DIRECTIONS FOR THIS TASK
Write each line again exactly as it is, from the opening line of the records below through the one containing "opaque freeWord (draw slot : Nat) : Word", and add nothing.

────────────────────────────────────────

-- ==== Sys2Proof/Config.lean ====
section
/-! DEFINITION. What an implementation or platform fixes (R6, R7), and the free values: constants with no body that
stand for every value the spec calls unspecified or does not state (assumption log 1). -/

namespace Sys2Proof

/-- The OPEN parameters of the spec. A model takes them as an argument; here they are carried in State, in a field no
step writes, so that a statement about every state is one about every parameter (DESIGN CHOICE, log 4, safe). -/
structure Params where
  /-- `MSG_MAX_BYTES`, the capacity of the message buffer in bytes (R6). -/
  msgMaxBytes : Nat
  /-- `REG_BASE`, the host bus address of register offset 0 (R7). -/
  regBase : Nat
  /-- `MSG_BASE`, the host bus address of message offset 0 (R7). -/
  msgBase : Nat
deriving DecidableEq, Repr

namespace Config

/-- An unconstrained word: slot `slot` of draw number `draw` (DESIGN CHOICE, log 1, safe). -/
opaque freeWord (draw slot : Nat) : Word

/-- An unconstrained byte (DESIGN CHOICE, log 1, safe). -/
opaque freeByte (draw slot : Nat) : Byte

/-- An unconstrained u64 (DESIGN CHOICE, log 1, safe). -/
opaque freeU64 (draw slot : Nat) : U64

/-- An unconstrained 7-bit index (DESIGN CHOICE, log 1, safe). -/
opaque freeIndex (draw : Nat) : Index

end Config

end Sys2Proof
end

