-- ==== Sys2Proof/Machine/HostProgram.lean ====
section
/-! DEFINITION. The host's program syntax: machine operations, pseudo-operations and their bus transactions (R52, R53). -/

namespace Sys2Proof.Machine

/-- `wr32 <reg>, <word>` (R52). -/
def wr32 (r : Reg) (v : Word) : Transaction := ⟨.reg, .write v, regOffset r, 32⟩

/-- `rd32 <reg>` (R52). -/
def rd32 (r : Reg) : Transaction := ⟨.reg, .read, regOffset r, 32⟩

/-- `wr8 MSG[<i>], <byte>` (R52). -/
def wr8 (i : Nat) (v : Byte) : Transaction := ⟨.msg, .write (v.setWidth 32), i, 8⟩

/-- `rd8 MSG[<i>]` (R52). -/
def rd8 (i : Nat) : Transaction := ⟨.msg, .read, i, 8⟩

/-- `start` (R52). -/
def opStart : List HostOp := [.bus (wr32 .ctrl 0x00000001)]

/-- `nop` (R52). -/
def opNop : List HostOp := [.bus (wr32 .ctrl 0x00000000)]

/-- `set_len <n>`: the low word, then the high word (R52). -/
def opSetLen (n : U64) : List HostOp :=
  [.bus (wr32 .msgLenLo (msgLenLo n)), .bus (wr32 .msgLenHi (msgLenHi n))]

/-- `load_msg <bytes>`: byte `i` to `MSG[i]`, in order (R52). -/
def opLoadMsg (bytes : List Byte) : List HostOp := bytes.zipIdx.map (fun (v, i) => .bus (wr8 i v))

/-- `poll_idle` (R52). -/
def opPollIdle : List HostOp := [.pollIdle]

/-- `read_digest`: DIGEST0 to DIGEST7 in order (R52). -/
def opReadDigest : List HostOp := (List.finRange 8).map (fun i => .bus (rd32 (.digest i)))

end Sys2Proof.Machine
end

────────────────────────────────────────

TASK OUTPUT
-- ==== Sys2Proof/Config.lean ====
section
/-! DEFINITION. What an implementation or platform fixes (R6, R7), and the free values: constants with no body that
stand for every value the spec calls unspecified or does not state (assumption log 1). -/

namespace Sys2Proof

/-- The OPEN parameters of the spec. A model takes them as an argument; here they are carried in State, in a field no
step writes, so that a statement about every state is one about every parameter (DESIGN CHOICE, log 4, safe). -/
structure Params where
  /-- `MSG_MAX_BYTES`, the capacity of the message buffer in bytes (R6). -/
  msgMaxBytes : Nat
  /-- `REG_BASE`, the host bus address of register offset 0 (R7). -/
  regBase : Nat
  /-- `MSG_BASE`, the host bus address of message offset 0 (R7). -/
  msgBase : Nat
deriving DecidableEq, Repr

namespace Config

/-- An unconstrained word: slot `slot` of draw number `draw` (DESIGN CHOICE, log 1, safe). -/
opaque freeWord (draw slot : Nat) : Word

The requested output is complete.